Las tecnologías Big Data permiten analizar un amplio abanico de información, desde las preferencias de los clientes a los ajustes de la producción, según las predicciones analizadas o el mantenimiento predictivo de equipos. El “gobierno del dato” es, por lo tanto, la base sobre la que se sustenta la nueva economía digital. La globalización de mercados, la proliferación exponencial de equipos y sensores interconectados que generan datos constantemente, la intensa actividad online de los usuarios y, en general, el conjunto de las actividades económicas englobadas bajo la economía digital genera volúmenes de datos que los sistemas tradicionales de análisis, tratamiento y gestión de bases de datos no son capaces de manejar. El uso de la inteligencia artificial en el análisis de la información, en la actuación de los sistemas robotizados de producción o en las aplicaciones de realidad aumentada permite redefinir los procesos industriales y mejorar la competitividad de la producción.

De esta manera, adquiere una particular relevancia la adopción de especificaciones, estándares y buenas prácticas, así como una regulación que facilite la transferencia y uso de la información entre los distintos agentes privados, instituciones públicas y Estados con las adecuadas garantías legales en materia de privacidad, confidencialidad o protección de propiedad intelectual e industrial. En el mismo sentido, la seguridad de los datos y de los sistemas de información en la esfera de las industrias y de las redes públicas de comunicaciones electrónicas e Internet es una prioridad estratégica en los ámbitos privado y público, en particular en lo relativo a la protección de las infraestructuras críticas de los Estados. Las vulnerabilidades de los agentes productivos y las amenazas en materia de ciberseguridad industrial pueden tener importantes efectos tanto en la seguridad como en la economía, sean públicas o privadas.

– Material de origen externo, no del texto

theorem usb2Disconnect_completes (hon : s.folioOn = true) (hc : (s.nibs.get n).connect = true) (hp : (s.nibs.get n).phase2 ≠ .stuck) :
    Completes (.usb2Disconnect t n) s fun u => (u.nibs.get n).connect = false ∧ (u.nibs.get n).speed2 = 0 ∧ (u.nibs.get n).phase2 = .idle :=
  completes_event (execUsb2Disconnect t n s) rfl rfl (by simp [hon, hc])
    (by simp [finishReset_keepsPaths _ _ _, settleSusp_keepsPaths _ _, pathGone_usb2, hp])

/-! ### The SuperSpeed path (R164, R191) -/

section Detect
variable {gen2 : Bool} (hon : s.folioOn = true) (hn : n.val ≠ 0) (hmax : 4 ≤ maxSpeed s n) (hsink : sinkAttached s n = true) (hvbus : vbusOn s n = true)
  (hheld : pathsHeld s n = false) (hp : (s.nibs.get n).phaseS = .off ∨ (s.nibs.get n).phaseS = .detect)
include hon hn hmax hsink hvbus hheld hp

theorem receiverDetect_found :
    Completes (.receiverDetect t n true gen2) s fun u => (u.nibs.get n).phaseS = .training (max s.now t) ∧
      (u.nibs.get n).speedS = (if gen2 && maxSpeed s n == 5 then 5 else 4) :=
  completes_event (execReceiverDetect t n true gen2 s) rfl rfl (by simp [hon, hn, hmax, hsink, hvbus, hheld, hp]) (by simp [emit_keeps _ _])

theorem receiverDetect_none :
    Completes (.receiverDetect t n false gen2) s fun u => (u.nibs.get n).phaseS = .detect ∧ u.out = [.line n .receiverDetect] :=
  completes_event (execReceiverDetect t n false gen2 s) rfl rfl (by simp [hon, hn, hmax, hsink, hvbus, hheld, hp]) (by simp [emit, setNib_keeps _ _ _])

end Detect

section U0
variable {gen2 : Bool} (hon : s.folioOn = true) (hlit : portLit s n = true)
include hon hlit

theorem ssU0Entry_resumed (hp : (s.nibs.get n).phaseS = .u1 ∨ (s.nibs.get n).phaseS = .u2) :
    Completes (.ssU0Entry t n gen2) s fun u =>
      (u.nibs.get n).phaseS = .u0 ∧ (u.nibs.get n).idleSince = max s.now t ∧ (u.nibs.get n).speedS = (s.nibs.get n).speedS := by
  refine completes_event (execSsU0Entry t n gen2 s) rfl rfl (by simp [hon, hlit]) ?_
  rcases hp with hp | hp <;> simp [hp]

theorem ssU0Entry_trained (hp : (s.nibs.get n).phaseS = .training since) :
    Completes (.ssU0Entry t n gen2) s fun u => u.nibs =
      (pathReset (setNib (begin t s) n (fun x => { x with phaseS := .u0, speedS := if gen2 then 5 else 4, idleSince := max s.now t })) n true
        (!rootRecord s n true)).nibs :=
  completes_event (execSsU0Entry t n gen2 s) rfl rfl (by simp [hon, hlit]) (by simp [hp])

end U0

theorem ssTrainingTimeout_completes (hon : s.folioOn = true) (hp : (s.nibs.get n).phaseS = .training since) (ht : since + ticksMs 400 ≤ max s.now t) :
    Completes (.ssTrainingTimeout t n) s fun u => (u.nibs.get n).phaseS = .failed ∧ (u.nibs.get n).speedS = 0 := by
  refine completes_act (execSsTrainingTimeout t n s) rfl rfl ?_
  simp only [begin_nibs, hp, begin_folioOn, hon, begin_now, ht, decide_true, Bool.and_self, when_true]
  simp [finishReset_keepsPaths _ _ _, portStateNotice_keeps _ _ _ _ _, rcCount_keeps _ _ _]

theorem ssLinkLost_completes (hon : s.folioOn = true) (hup : ssUp (s.nibs.get n) = true) :
    Completes (.ssLinkLost t n) s fun u => (u.nibs.get n).phaseS = .off ∧ (u.nibs.get n).speedS = 0 :=
  completes_event (execSsLinkLost t n s) rfl rfl (by simp [hon, hup])
    (by simp [finishReset_keepsPaths _ _ _, settleSusp_keepsPaths _ _, pathGone_ss _ _ _])

end RootBus

/-- Settles O27: each clause is one event's completion, proved above. That babble disables its port rests on R179; what U0 after training brings up is said by
`pathReset`. -/
theorem rootPortCommandsComplete : Obligations.RootPortCommandsComplete :=
  ⟨fun _ _ _ _ => usb2ConnectDebounced_completes, fun _ _ _ _ => receiverDetect_found, fun _ _ _ _ => receiverDetect_none, fun _ _ _ _ => ssU0Entry_resumed,
    fun _ _ _ _ _ => ssU0Entry_trained, fun _ _ _ _ => ssTrainingTimeout_completes, fun _ _ _ _ _ _ => deviceChirpSeen_completes,
    fun _ _ _ _ => rootResetEnd_disconnected, fun _ _ _ _ _ => rootResetEnd_highSpeed, fun _ _ _ _ => resetRecoveryEnd_completes,
    fun _ _ _ => babbleDetected_completes, fun _ _ _ => usb2Disconnect_completes, fun _ _ _ => ssLinkLost_completes⟩

end Sys2Proof.Safety
end

section
/-! Split repair, low power, remote wake and stuck lines complete (R181, R185, R187–R190): what becomes of a line that is declared stuck and of its wait, then
each event's completion. -/

namespace Sys2Proof.Machine

@[simp] theorem portIdle_begin (t : Nat) (s : State) (n : PortId) : portIdle (begin t s) n = portIdle s n := by
  unfold begin
  split <;> rfl

/-! ### Stuck lines (R189, R190) -/

/-- A wait for a retest sets its length and its end, and leaves the state of the line. -/
theorem stuckWait_nib (s : State) (n : PortId) (k : Nat) :
    ((stuckWait s n k).nibs.get n).phase2 = (s.nibs.get n).phase2 ∧ ((stuckWait s n k).nibs.get n).backoff = k ∧
      ((stuckWait s n k).nibs.get n).retestAt = s.now + ticksS (backoffS k) := by
  simp [stuckWait, stuckNotice_keeps _ _]

/-- A line that is declared stuck waits one second for its first retest. -/
theorem declareStuck_nib (s : State) (n : PortId) :
    ((declareStuck s n).nibs.get n).phase2 = .stuck ∧ ((declareStuck s n).nibs.get n).backoff = 1 ∧
      ((declareStuck s n).nibs.get n).retestAt = s.now + ticksS 1 := by
  simp [declareStuck, stuckWait_nib _ _ _, record_keeps _ _ _ _ _ _ _, rcCount_keeps _ _ _, setNib_keeps _ _ _, viewDisconnect_keeps _ _ _,
    releasePath_keeps _ _ _ _ _, backoffS]

end Sys2Proof.Machine

namespace Sys2Proof.Safety

open Sys2Proof.Machine

section LinePower
variable {t : Nat} {n : PortId} {ack ss connects : Bool} {since : Nat} {v : RingId} {j : TtJob} {rest : List TtJob} {s : State}

/-! ### Split repair (R181) -/

section SplitRepair
variable (hink : inkOn s = true) (htt : (s.nibs.get n).tt = j :: rest)
include hink htt

theorem clearTtBufferDone_failed : Completes (.clearTtBufferDone t n false) s fun u => (u.nibs.get n).tt = rest ∧ u.eps = s.eps := by
  refine completes_act (execClearTtBufferDone t n false s) rfl rfl ?_
  simp only [begin_nibs, htt, inkOn_begin, hink, when_true]
  simp [record_keeps _ _ _ _ _ _ _, setNib_keeps _ _ _]

theorem clearTtBufferDone_succeeded :
    Completes (.clearTtBufferDone t n true) s fun u =>
      u.eps = (advance (setEp (setNib (begin t s) n (fun b => { b with tt := rest })) j.ctx (fun e => { e with ttWait := false })) j.ctx).eps := by
  refine completes_act (execClearTtBufferDone t n true s) rfl rfl ?_
  simp only [begin_nibs, htt, inkOn_begin, hink, when_true]
  simp

end SplitRepair

/-! ### Low power (R185) -/

/-- The LPM request is sent, and its answer enters L1 or holds it off. -/
theorem l1Entry_completes (hon : s.folioOn = true) (hen : l1En s n = true)
    (hlpm : (portDevices s n).any (fun d => d.tier == 1 && decide (d.speed ≤ 3) && d.lpm) = true) (hruns : busRuns s n false = true)
    (hl1 : (s.nibs.get n).l1 = false) (hhold : (s.nibs.get n).l1Hold = none) (hidle : portIdle s n = true) (hfor : idleFor (begin t s) n (l1Idle s n) = true) :
    Completes (.l1Entry t n ack) s fun u => (u.nibs.get n).l1 = ack ∧ (u.nibs.get n).l1Hold = (if ack then none else some (max s.now t)) ∧
      u.out = [.line n (.lpmToken (besl s n))] := by
  refine completes_event (execL1Entry t n ack s) rfl rfl ?_ ?_
  · simp only [begin_folioOn, l1En_begin, portDevices_begin, busRuns_begin, begin_nibs, portIdle_begin, l1Idle_begin, hon, hen, hlpm, hruns, hl1, hhold, hidle,
      hfor, Option.isNone_none, Bool.not_false, Bool.and_self]
  · cases ack <;> simp [emit, setNib_keeps _ _ _, hl1, hhold]

theorem lpmRefusalHoldExpiry_completes (hon : s.folioOn = true) (hhold : (s.nibs.get n).l1Hold = some since) (ht : since + ticksS 1 ≤ max s.now t) :
    Completes (.lpmRefusalHoldExpiry t n) s fun u => (u.nibs.get n).l1Hold = none := by
  refine completes_act (execLpmRefusalHoldExpiry t n s) rfl rfl ?_
  simp only [begin_nibs, hhold]
  simp [when, hon, ht]

theorem u1Entry_byDevice (hon : s.folioOn = true) (hen : u1En s n = true) (hp : (s.nibs.get n).phaseS = .u0) (hsusp : (s.nibs.get n).susp = .awake) :
    Completes (.u1Entry t n true) s fun u => (u.nibs.get n).phaseS = .u1 ∧ u.out = [] :=
  completes_event (execU1Entry t n true s) rfl rfl (by simp [hon, hen, hp, hsusp]) (by simp [setNib_keeps _ _ _])

theorem u2Entry_requested (hon : s.folioOn = true) (hen : u2En s n = true) (hp : (s.nibs.get n).phaseS = .u0) (hsusp : (s.nibs.get n).susp = .awake)
    (hidle : idleFor (begin t s) n (u2Idle s n) = true) :
    Completes (.u2Entry t n false) s fun u => (u.nibs.get n).phaseS = .u2 ∧ u.out = [.line n .requestU2] :=
  completes_event (execU2Entry t n false s) rfl rfl (by simp [hon, hen, hp, hsusp, hidle]) (by simp [emit, setNib_keeps _ _ _])

/-! ### Remote wake (R187) -/

theorem remoteWake_completes (hon : s.folioOn = true) (hsusp : (s.nibs.get n).susp = .suspended) (hlit : portLit s n = true)
    (hown : (s.own.get n).owner = .ring v) :
    Completes (.remoteWake t n ss) s fun u => u.nibs = (if ((wakeSource (begin t s)).nibs.get n).susp = .suspended then
      treeResume (setNib (wakeSource (begin t s)) n (fun b => { b with waking := true })) n else wakeSource (begin t s)).nibs :=
  completes_event (execRemoteWake t n ss s) rfl rfl (by simp [hon, hsusp, hlit]) (by simp [wakeSource_keeps _, hown])

/-! ### Stuck lines (R189, R190) -/

section Probe
variable (hon : s.folioOn = true) (hn : n.val ≠ 0) (hen : stuckEn s n = true) (hsink : sinkAttached s n = true) (hvbus : vbusOn s n = true)
include hon hn hen hsink hvbus

theorem stuckProbe_passed (hp : (s.nibs.get n).phase2 = .active) (hspeed : (s.nibs.get n).speed2 ≠ 3) :
    Completes (.stuckProbe t n false connects) s fun u => (u.nibs.get n).probeFails = 0 :=
  completes_eventAt (execStuckProbe t n false connects s) rfl rfl (by simp [hon, hn, hen, hsink, hvbus, hp, hspeed]) (by simp)

/-- The tenth probe in a row that fails declares the line stuck. -/
theorem stuckProbe_declared (hp : (s.nibs.get n).phase2 = .idle) (hc : (s.nibs.get n).connect = false) (hfails : 9 ≤ (s.nibs.get n).probeFails) :
    Completes (.stuckProbe t n true false) s fun u =>
      (u.nibs.get n).phase2 = .stuck ∧ (u.nibs.get n).backoff = 1 ∧ (u.nibs.get n).retestAt = max s.now t + ticksS 1 := by
  have htenth : ¬ (s.nibs.get n).probeFails + 1 < 10 := by omega
  exact completes_eventAt (execStuckProbe t n true false s) rfl rfl (by simp [hon, hn, hen, hsink, hvbus, hp, hc])
    (by simp [hc, htenth, declareStuck_nib _ _, emit_keeps _ _])

end Probe

section Retest
variable (hon : s.folioOn = true) (hp : (s.nibs.get n).phase2 = .stuck) (ht : (s.nibs.get n).retestAt + ticksMs 10 ≤ max s.now t)
include hon hp ht

theorem stuckRetest_passed : Completes (.stuckRetest t n true) s fun u => (u.nibs.get n).phase2 = .idle ∧ (u.nibs.get n).backoff = 0 :=
  completes_eventAt (execStuckRetest t n true s) rfl rfl (by simpa [hon, hp] using ht) (by simp [clearStuck, hp, emit_keeps _ _])

theorem stuckRetest_failed :
    Completes (.stuckRetest t n false) s fun u => (u.nibs.get n).backoff = satN 4 ((s.nibs.get n).backoff + 1) ∧
      (u.nibs.get n).retestAt = max s.now t + ticksS (backoffS (satN 4 ((s.nibs.get n).backoff + 1))) :=
  completes_eventAt (execStuckRetest t n false s) rfl rfl (by simpa [hon, hp] using ht) (by simp [stuckWait_nib _ _ _, emit_keeps _ _])

end Retest

end LinePower

/-- Settles O28: each clause is one event's completion, proved above. That a failed CLEAR_TT_BUFFER is recorded, and that probes short of the tenth are counted, is
in no clause; what a remote wake does is said by `wakeSource` and `treeResume`, and holds in every mode. -/
theorem linePowerCommandsComplete : Obligations.LinePowerCommandsComplete :=
  ⟨fun _ _ _ _ _ => clearTtBufferDone_failed, fun _ _ _ _ _ => clearTtBufferDone_succeeded, fun _ _ _ _ => l1Entry_completes, fun _ _ _ => u1Entry_byDevice,
    fun _ _ _ => u2Entry_requested, fun _ _ _ _ => lpmRefusalHoldExpiry_completes, fun _ _ _ _ _ hon _ => remoteWake_completes hon, fun _ _ _ _ => stuckProbe_passed,
    fun _ _ _ => stuckProbe_declared, fun _ _ _ => stuckRetest_passed, fun _ _ _ => stuckRetest_failed⟩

En el campo de la normalización, cabe señalar dos iniciativas de particular relevancia. La primera es la Especificación UNE 0060:2018: “Industria 4.0. Sistema de gestión para la digitalización. Requisitos”, de septiembre de 2018, resultado de la colaboración público-privada para favorecer la digitalización de las organizaciones industriales mediante un sistema adecuado de gestión (abordar de partida una digitalización total puede ser excesivamente ambicioso y, posiblemente, contraproducente para la industria, tanto por motivos presupuestarios como organizativos)1. Así, la especificación se centra en aquellos procesos de negocio que tienen un impacto significativo en los ingresos, costes o experiencia de los clientes y de los que es esperable un mayor retorno proveniente de su transformación digital. Establece cuatro procesos básicos obligatorios que incluir en la planificación del proceso de digitalización de toda empresa: el diseño de productos/servicios, la fabricación, la logística y distribución y las relaciones con el cliente. La especificación señala 91 requisitos para que una industria de cualquier tamaño y actividad pueda ser considerada industria digital, agrupados en los siguientes campos: liderazgo, planificación, infraestructuras, competencia, talento, capital humano, innovación y seguridad de la información. La especificación incluye en particular requisitos sobre ciberseguridad destinados a garantizar la existencia de los controles, infraestructura y formación del personal adecuados para interactuar en el mundo digital de forma segura.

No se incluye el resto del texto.